The Pentagon is working to address vulnerabilities in its AI systems that could allow attackers to use visual tricks or manipulate signals. Their research program, Guaranteeing AI Robustness Against Deception (GARD), has been investigating these “adversarial attacks” since 2022.
Researchers have shown that seemingly innocuous artifacts can fool AI into misidentifying objects, with potentially disastrous consequences on the battlefield. For example, an AI can mistakenly mistake a bus with passengers as a tank if it is tagged with the right “visual noise”.
The concerns come amid public concern about the Pentagon’s development of autonomous weapons. To address this, the Department of Defense recently updated its AI development rules, emphasizing “responsible behavior” and requiring approval for all deployed systems.
The modestly funded GARD program has made progress in developing defenses against such attacks. They have even provided some tools to the Defense Department’s newly formed Chief Digital and AI Office (CDAO).
However, some advocacy groups are concerned. They fear that AI-powered weapons could misinterpret situations and attack without reason, even without any deliberate manipulation of signals. Such weapons, they say, can inadvertently increase tensions, especially in tense areas.
The Pentagon is actively modernizing its arsenal with autonomous weapons, highlighting the urgent need to address these threats and ensure the responsible development of this technology.
According to a statement from the Defense Advanced Research Projects Agency, GARD researchers from Two Six Technologies, IBM, MITRE, University of Chicago, and Google Research developed the following virtual testbed, toolbox, benchmarking dataset, and Developed training materials that are now widely available.

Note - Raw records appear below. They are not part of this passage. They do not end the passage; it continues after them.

/-- The Report Unit with CAUSE and CAUSE_ENABLE (R162, R165, R169). `msi` is the model's own: the MSI messages sent. -/
structure ReportUnit where
  fifo : List Record
  pageA : Page
  pageB : Page
  sequence : Word
  filling : Option PageId
  lastClosed : Option PageId
  idle : Nat
  baseA : Addr
  baseB : Addr
  pageLength : Nat
  closeOnUrgent : Bool
  idleClose : Nat
  cause : BitVec 7
  causeEnable : BitVec 7
  msi : Nat
  deriving DecidableEq, Repr

/-! ## The machine -/

/-- The state of the part. `host` is host memory as the part has written it (log entry 5), `freeIx` the index of the next
free value (log entry 8), `pending` the queue of waiting commands (log entry 1): these three are the model's own. -/
structure State where
  lm : LotManager
  cells : Vector Cell 48
  ports : Vector Port 4
  insertions : Vector (Option Insertion) 48
  limitSets : Vector (Option LimitSet) 64
  hm : HoldManager
  de : DispatchEngine
  ships : Vector (Option Ship) 32
  ft : FloorTimer
  os : Scanner
  ru : ReportUnit
  host : List Host.Cell
  freeIx : Nat
  pending : List Instr
  deriving DecidableEq, Repr

/-! ## Power-on values -/

/-- No command, nothing applied, tag 0 (Table 3-5). -/
def CommandSlot.initial : CommandSlot := { desired := none, lastKind := none, lastTag := 0, tag := 0 }

/-- A cell record after power-on reset (Table 2-1, R36). -/
def Cell.initial : Cell :=
  { mapping := none, policy := .endOfIndex, service := true, heard := false, reported := none, freeze := false,
    frozen := none, lastRecipe := none, lastTemp := none, measured := 0, loadFailures := 0, crcErrors := 0,
    protocolErrors := 0, slot := CommandSlot.initial, silence := 0, state := .detached }

/-- A port record after power-on reset (Table 3-1). DESIGN CHOICE (log entry 10): the empty window is held as 15..1. -/
def Port.initial : Port :=
  { winStart := 15, winStop := 1, arbiter := none, turn := none, crcErrors := 0, missedTurns := 0, strayFrames := 0,
    sent := [] }

/-- The dispatch parameters' defaults (Table 7-1). -/
def DispatchParams.initial : DispatchParams :=
  { mode := .confirm, window := 10, pacer := 5, priorityWeight := 2048, setupWeight := 16, kitMinutes := 30,
    transitionMinutes := 20 }

/-- A FREE page, as after a power-on reset (R165). DESIGN CHOICE (log entry 45): its places used and its sequence are 0. -/
def Page.initial : Page := { state := .free, used := 0, sequence := 0 }

/-- The Order Scanner after power-on reset (Table 10-1, R156 to R158). DESIGN CHOICE (log entry 10): board base 0, the
empty scan window held as 1..0, the scan pacer interval 1. DESIGN CHOICE (log entry 42): the count of the stopped
scan pacer is 0. -/
def Scanner.initial : Scanner :=
  { part := .halted, faultSource := .none, setupLo := 0, setupHi := 0, boardBase := 0, slotCount := 16, winStart := 1,
    winStop := 0, pacerInterval := 1, pacer := 0, scanPending := false, scanAt := none, orderCount := 0 }

/-- The Report Unit after power-on reset (R162, R165, R169). -/
def ReportUnit.initial : ReportUnit :=
  { fifo := [], pageA := Page.initial, pageB := Page.initial, sequence := 0, filling := none, lastClosed := none,
    idle := 0, baseA := 0, baseB := 0, pageLength := 64, closeOnUrgent := false, idleClose := 10, cause := 0,
    causeEnable := 0, msi := 0 }

/-- The part right after a power-on reset (R1, R4, R13, R14, R19, R36, R38, R53, R60, R85, R100, R101, R133, R134, R147,
R149, R150, R157, R162, R165, R169), nothing written to host memory and no command waiting. -/
def State.reset : State :=
  { lm := { recipes := Vector.replicate 128 none, lots := Vector.replicate 512 none, queue := [], admissions := 0 }
    cells := Vector.replicate 48 Cell.initial
    ports := Vector.replicate 4 Port.initial
    insertions := Vector.replicate 48 none
    limitSets := Vector.replicate 64 none
    hm := { holds := [], lastId := 0 }
    de := { params := DispatchParams.initial, passPending := false, reservations := [] }
    ships := Vector.replicate 32 none
    ft := { clock := 0, ms := 0, mode := .run, nextFiring := none, firing := false }
    os := Scanner.initial
    ru := ReportUnit.initial
    host := []
    freeIx := 0
    pending := [] }

end Sys2Proof.Machine
end

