-- ==== Sys2Proof/Machine/Lots.lean ====
section
/-! DEFINITION. Chapter 1, the Lot Manager: counts of a step, the dispatch queue, lot states, tail minutes, step closure,
and the orders on recipes and lots. -/

namespace Sys2Proof.Machine

/-! ## Counts of a step (R5, R6) -/

/-- Step k of a lot, k from 1. -/
def Lot.step (x : Lot) (k : Nat) : LotStep := (x.steps[k - 1]?).getD LotStep.blank

/-- A change of step k. -/
def Lot.modStep (k : Nat) (f : LotStep → LotStep) (x : Lot) : Lot := { x with steps := x.steps.modify (k - 1) f }

/-- The sum of a step's bin counts. -/
def LotStep.binSum (st : LotStep) : Nat := st.bins.toList.sum

/-- The accounted quantity: bin counts, gap units and loss (R5). -/
def LotStep.accounted (st : LotStep) : Nat := st.binSum + st.gap + st.loss

/-- The remainder: units_in minus the accounted quantity (R5). -/
def LotStep.remainder (st : LotStep) : Nat := st.unitsIn - st.accounted

/-- The grade-bin total of a step: its bin counts over a pass set (R5). -/
def LotStep.gradeTotal (pass : BitVec 16) (st : LotStep) : Nat := maskSum pass.toNat 0 st.bins.toList

/-- The pass set of a recipe number. -/
def passSetOf (recipes : Vector (Option Recipe) 128) (r : RecipeNo) : BitVec 16 :=
  ((recipes[r]).getD Recipe.blank).passSet

/-- The units_in of the step after step k brought up to date: the grade-bin total of step k, unless that step is SKIPPED
(R5, R6). -/
def Lot.syncUnitsIn (recipes : Vector (Option Recipe) 128) (k : Nat) (x : Lot) : Lot :=
  let total := (x.step k).gradeTotal (passSetOf recipes (x.step k).recipe)
  x.modStep (k + 1) fun st => if st.state = .skipped then st else { st with unitsIn := total }

/-- A request of R6 on step k of a lot: the change, then the next step's units_in. -/
def State.changeStep (l : LotSlot) (k : Nat) (f : LotStep → LotStep) (s : State) : State :=
  s.modLot l fun x => (x.modStep k f).syncUnitsIn s.lm.recipes k

/-- Request "count a unit" (R6). -/
def LotStep.countUnit (b : Bin) (st : LotStep) : LotStep := { st with bins := st.bins.set b.val (st.bins[b] + 1) b.isLt }

/-- A count lowered by 1 in one bin and raised by 1 in another, in that order. -/
def moveOne (o b : Bin) (bins : Vector Nat 16) : Vector Nat 16 :=
  let bins := bins.set o.val (bins[o] - 1) o.isLt
  bins.set b.val (bins[b] + 1) b.isLt

/-- Request "move a count" (R6). -/
def LotStep.moveCount (o b : Bin) (st : LotStep) : LotStep := { st with bins := moveOne o b st.bins }

/-- Request "adopt totals" (R6, R75): the run's bin contribution is replaced by the tap's totals and the run's gap leaves
the step's gap units. -/
def LotStep.adoptTotals (run totals : Vector Nat 16) (runGap : Nat) (st : LotStep) : LotStep :=
  { st with bins := Vector.ofFn fun b : Fin 16 => st.bins[b] - run[b] + totals[b], gap := st.gap - runGap }

/-- Request "add gap" (R6). -/
def LotStep.addGap (n : Nat) (st : LotStep) : LotStep := { st with gap := st.gap + n }
/-- Request "add loss" (R6). -/
def LotStep.addLoss (n : Nat) (st : LotStep) : LotStep := { st with loss := st.loss + n }
/-- Request "convert gap to loss" (R6, R113). -/
def LotStep.gapToLoss (st : LotStep) : LotStep := { st with loss := st.loss + st.gap, gap := 0 }
/-- Request "add stall" (R6). -/
def LotStep.addStall (st : LotStep) : LotStep := { st with stalls := satInc st.stalls }
/-- Request "remainder to loss" (R6, R18). -/
def LotStep.remainderToLoss (st : LotStep) : LotStep := { st with loss := st.loss + st.remainder }

/-- The last run entry changed: the open run of the step (R7). -/
def modLastRun (f : Run → Run) : List Run → List Run
  | [] => []
  | [r] => [f r]
  | r :: r' :: rest => r :: modLastRun f (r' :: rest)

/-- A step is exhausted when it is OPEN with four runs listed, all closed (R7). DEDUCED (log entry 28): a fourth run that
is still open has not closed. -/
def LotStep.exhausted (st : LotStep) : Bool :=
  st.state = .opened && Config.stepRuns ≤ st.runs.length && st.runs.all fun r => r.endSecond.isSome

/-! ## Dispatch queue (R13, R14) -/

/-- The queue's order: ready minute, then admission number, then the lower slot (R13, R14). -/
def State.queueBefore (s : State) (a b : LotSlot) : Bool :=
  match s.lot a, s.lot b with
  | some x, some y =>
    if x.ready ≠ y.ready then x.ready < y.ready
    else if x.admission ≠ y.admission then x.admission.toNat < y.admission.toNat
    else a.val < b.val
  | _, _ => false

/-- A joining lot placed before the first entry that it stands before (R13). -/
def queueInsert (before : LotSlot → LotSlot → Bool) (l : LotSlot) : List LotSlot → List LotSlot
  | [] => [l]
  | x :: xs => if before l x then l :: x :: xs else x :: queueInsert before l xs

/-- A lot joins the dispatch queue. -/
def State.joinQueue (l : LotSlot) (s : State) : State :=
  { s with lm := { s.lm with queue := queueInsert s.queueBefore l s.lm.queue } }

/-- A lot leaves the dispatch queue. -/
def State.leaveQueue (l : LotSlot) (s : State) : State := { s with lm := { s.lm with queue := s.lm.queue.erase l } }

/-! ## Lot states (R8) -/

/-- A lot's entry into QUEUED: the ready minute is the current floor minute, and the lot joins the queue (R8). -/
def State.requeue (l : LotSlot) (s : State) : State :=
  (s.modLot l fun x => { x with state := .queued, ready := s.minute }).joinQueue l

/-- A change of lot state (R8) with its LOT_STATE record: entry into QUEUED joins the queue and is a pass trigger (R122),
departure from QUEUED leaves the queue (R13). A state the lot already has is no change. -/
def State.setLotState (l : LotSlot) (new : LotState) (s : State) : State :=
  match s.lot l with
  | none => s
  | some x =>
    if x.state = new then s
    else
      let s :=
        if new = .queued then (s.requeue l).triggerPass
        else
          let s := s.modLot l fun x => { x with state := new }
          if x.state = .queued then s.leaveQueue l else s
      s.report (.lotState l (some x.state) (some new) x.current)

/-! ## Tail minutes (R15) -/

/-- The tail: over the later steps, ceil(ceil(U / s) × c / 60000). -/
def tailMinutes (recipes : Vector (Option Recipe) 128) (units : Nat) (later : List LotStep) : Nat :=
  (later.map fun st =>
    let r := (recipes[st.recipe]).getD Recipe.blank
    ceilDiv (ceilDiv units r.maxSites * r.cycleTime) 60000).sum

/-- A lot's tail minutes computed for its current step. -/
def Lot.retail (recipes : Vector (Option Recipe) 128) (x : Lot) : Lot :=
  { x with tail := tailMinutes recipes (x.step x.current).unitsIn (x.steps.drop x.current) }

/-! ## Step closure (R16, R17, R18) -/

/-- The current step may close: the lot is not SCRAPPED, the step is OPEN and accounted for (R16). -/
def Lot.closable (x : Lot) : Bool :=
  x.state ≠ .scrapped && (x.step x.current).state = .opened &&
    (x.step x.current).accounted = (x.step x.current).unitsIn

/-- A later step skipped: units_in 0 and all counts 0 (R5, R17). -/
def LotStep.skip (st : LotStep) : LotStep :=
  { st with state := .skipped, unitsIn := 0, bins := Vector.replicate 16 0, gap := 0, loss := 0, stalls := 0, runs := [] }

/-- The steps after the current one skipped. -/
def Lot.skipLater (x : Lot) : Lot := { x with steps := x.steps.take x.current ++ (x.steps.drop x.current).map LotStep.skip }

/-- The current step of a lot closes (R16), and the lot goes on by the first case of R17: EMPTY and COMPLETE, COMPLETE,
or its next step. A lot that was QUEUED and goes on stays QUEUED with its place (R8). -/
def State.closeStep (l : LotSlot) (s : State) : State :=
  match s.lot l with
  | none => s
  | some x =>
    let st := x.step x.current
    let s := s.changeStep l x.current fun st => { st with state := .closed }
    if st.gradeTotal (passSetOf s.lm.recipes st.recipe) = 0 then
      (s.modLot l fun x => { x.skipLater with empty := true, tail := 0 }).setLotState l .complete
    else if x.steps.length ≤ x.current then
      (s.modLot l fun x => { x with tail := 0 }).setLotState l .complete
    else
      (s.modLot l fun x => Lot.retail s.lm.recipes { x with current := x.current + 1 }).setLotState l .queued

/-! ## Recipes (R2, R3) -/

/-- Some step of some lot in the lot table names the recipe (R2). -/
def State.recipeInUse (r : RecipeNo) (s : State) : Bool :=
  s.lm.lots.toList.any fun o => match o with
    | none => false
    | some x => x.steps.any fun st => st.recipe = r

/-- The recipe that PUT_RECIPE's fields give, where every range and form check of R2 passes. -/
def recipeOfArgs (a : RecipeArgs) : Option Recipe :=
  match TempClass.ofCode? a.tempClass.toNat with
  | none => none
  | some temp =>
    if (1 ≤ a.testerClass.toNat ∧ a.testerClass.toNat ≤ 15) ∧ (1 ≤ a.handlerClass.toNat ∧ a.handlerClass.toNat ≤ 15) ∧
        (1 ≤ a.kitCode.toNat ∧ a.kitCode.toNat ≤ 4095) ∧ (1 ≤ a.minSites.toNat ∧ a.minSites.toNat ≤ 8) ∧
        (1 ≤ a.maxSites.toNat ∧ a.maxSites.toNat ≤ 8) ∧ (1 ≤ a.cycleTime.toNat ∧ a.cycleTime.toNat ≤ 60000) ∧
        a.passSet ≠ 0 ∧ a.retestSet &&& a.passSet = 0 ∧ a.minSites.toNat ≤ a.maxSites.toNat then
      some { programId := a.programId, testerClass := a.testerClass.toNat, handlerClass := a.handlerClass.toNat,
             temp := temp, soakMinutes := a.soakMinutes.toNat, kitCode := a.kitCode.toNat,
             minSites := a.minSites.toNat, maxSites := a.maxSites.toNat, cycleTime := a.cycleTime.toNat,
             passSet := a.passSet, retestSet := a.retestSet, retestCap := a.retestCap.toNat }
    else none

/-- PUT_RECIPE (R2): BAD_ARG, then IN_USE for an existing record that a lot names, else the record is written. -/
def actPutRecipe (a : RecipeArgs) (s : State) : Acted :=
  match ofNumber? 128 a.number.toNat, recipeOfArgs a with
  | some r, some x =>
    if (s.recipe? r).isSome && s.recipeInUse r then refuse .inUse s
    else doneOrder (s.setRecipe r (some x))
  | _, _ => refuse .badArg s

/-- DROP_RECIPE (R3). -/
def actDropRecipe (recipe : Byte) (s : State) : Acted :=
  match ofNumber? 128 recipe.toNat with
  | none => refuse .badArg s
  | some r =>
    if (s.recipe? r).isNone then refuse .notFound s
    else if s.recipeInUse r then refuse .inUse s
    else doneOrder (s.setRecipe r none)

/-! ## Admission, amendment and retirement (R10, R11, R12) -/

/-- A step of ADMIT_LOT at admission: OPEN with zero counts and no runs (R5); none when its recipe or limit set is out of
range. Its units_in is set by `admitted`. -/
def stepOfArgs (a : StepArgs) : Option LotStep :=
  match ofNumber? 128 a.recipe.toNat, ofNumber? 64 a.limitSet.toNat with
  | some r, some n => some { LotStep.blank with recipe := r, limitSet := n, lossAllowance := a.lossAllowance.toNat }
  | _, _ => none

/-- A step's recipe number names a recipe record that is not empty (R10). -/
def State.namesRecipe (s : State) (a : StepArgs) : Bool :=
  match ofNumber? 128 a.recipe.toNat with
  | none => false
  | some r => (s.recipe? r).isSome

/-- A step's limit-set number names a limit set that is not empty (R10). -/
def State.namesLimitSet (s : State) (a : StepArgs) : Bool :=
  match ofNumber? 64 a.limitSet.toNat with
  | none => false
  | some n => (s.limitSet? n).isSome

/-- The number, from 1, of the first step that fails a test (R10). -/
def firstBad {α : Type} (ok : α → Bool) (xs : List α) : Option Nat := (xs.findIdx? fun x => !ok x).map (· + 1)

/-- The slot of a lot in the table with a given lot number (R10). -/
def State.slotOfNumber (n : LotNumber) (s : State) : Option LotSlot :=
  allLots.find? fun l => match s.lot l with
    | none => false
    | some x => x.lotNumber = n

/-- The lot record at admission (R10, R5, R15). -/
def admitted (recipes : Vector (Option Recipe) 128) (a : LotArgs) (steps : List LotStep) (minute : Nat) (number : Word) :
    Lot :=
  Lot.retail recipes
    { lotNumber := a.lotNumber, startQuantity := a.startQuantity.toNat, due := a.dueMinute.toNat,
      priority := a.priority.toNat, steps := steps.modify 0 fun st => { st with unitsIn := a.startQuantity.toNat },
      current := 1, state := .queued, empty := false, deviation := false, quarantined := false, holds := [],
      ship := none, ready := minute, admission := number, tail := 0, bar := none }

/-- ADMIT_LOT (R10): the refusals in sequence; on DONE the lowest free slot is taken, the lot is QUEUED, its LOT_STATE is
written from FREE, it joins the queue, and its entry is a pass trigger. -/
def actAdmitLot (a : LotArgs) (s : State) : Acted :=
  let given := a.steps.toList.take a.stepCount.toNat
  if a.stepCount.toNat < 1 ∨ 4 < a.stepCount.toNat then refuseWith .badArg 0 s
  else if a.startQuantity = 0 then refuseWith .badArg 0 s
  else if 3 < a.priority.toNat then refuseWith .badArg 0 s
  else match firstBad s.namesRecipe given with
  | some k => refuseWith .badArg k s
  | none =>
    match firstBad s.namesLimitSet given with
    | some k => refuseWith .badArg k s
    | none =>
      match s.slotOfNumber a.lotNumber with
      | some l => refuseWith .badArg l.val s
      | none =>
        match firstFree s.lm.lots with
        | none => refuseWith .noRoom 0 s
        | some l =>
          let n := s.lm.admissions + 1
          let x := admitted s.lm.recipes a (given.filterMap stepOfArgs) s.minute n
          let s := { s with lm := { s.lm with admissions := n } }
          let s := ((s.setLot l (some x)).joinQueue l).triggerPass
          (s.report (.lotState l none (some .queued) x.current), Answer.withDetail .done l.val)

/-- AMEND_LOT (R11). -/
def actAmendLot (lot : Half) (due : Word) (priority : Byte) (s : State) : Acted :=
  match ofIndex? 512 lot.toNat with
  | none => refuse .notFound s
  | some l =>
    match s.lot l with
    | none => refuse .notFound s
    | some x =>
      if x.state = .released ∨ x.state = .scrapped then refuse .wrongState s
      else if 3 < priority.toNat then refuse .badArg s
      else doneOrder (s.modLot l fun x => { x with due := due.toNat, priority := priority.toNat })

/-- The cell whose insertion record names a lot (R8, R60). -/
def State.insertionOf (l : LotSlot) (s : State) : Option CellNo :=
  allCells.find? fun c => match s.insertion c with
    | none => false
    | some i => i.lot = l

/-- The ship order of a lot is in a given state. -/
def State.shipStateIs (st : ShipState) (x : Lot) (s : State) : Bool :=
  match x.ship with
  | none => false
  | some n => match s.ship n with
    | none => false
    | some o => o.state = st

/-- The end of a released lot's membership at its retirement (R145): the slot leaves the list, and the order is freed when
its list becomes empty. -/
def State.retireMember (n : ShipNo) (l : LotSlot) (s : State) : State :=
  let s := s.modShip n fun o => { o with lots := o.lots.erase l }
  match s.ship n with
  | some o => if o.lots.isEmpty then s.setShip n none else s
  | none => s

/-- RETIRE_LOT (R12, R145): the LOT_STATE record to FREE, the end of a released membership, and the slot freed. -/
def actRetireLot (lot : Half) (s : State) : Acted :=
  match ofIndex? 512 lot.toNat with
  | none => refuse .notFound s
  | some l =>
    match s.lot l with
    | none => refuse .notFound s
    | some x =>
      if ¬ (x.state = .released ∨ x.state = .scrapped ∨ (x.state = .complete ∧ x.empty = true)) then
        refuse .wrongState s
      else if ¬ x.holds.isEmpty ∨ x.quarantined then refuse .wrongState s
      else if (s.insertionOf l).isSome then refuse .busy s
      else if s.shipStateIs .opened x then refuse .inUse s
      else
        let s := s.report (.lotState l (some x.state) none x.current)
        let s := match x.ship with
          | none => s
          | some n => s.retireMember n l
        doneOrder (s.setLot l none)

end Sys2Proof.Machine
end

Research Community:
- The Armory Virtual Platform, available on GitHub, serves as a “testbed” for researchers who need repeatable, scalable, and robust assessments of adversarial defenses.
- The Adversarial Robustness Toolbox (ART) provides tools for developers and researchers to defend and evaluate their ML models and applications against multiple adversarial threats.
- Restrained Adversarial Patches in Context (APRICOT) dataset enables reproducible research on the real-world effectiveness of physical adversarial patch attacks on object detection systems.
- The Google Research Self-Study Repository includes “test dummies” that represent a general idea or approach to building defenses.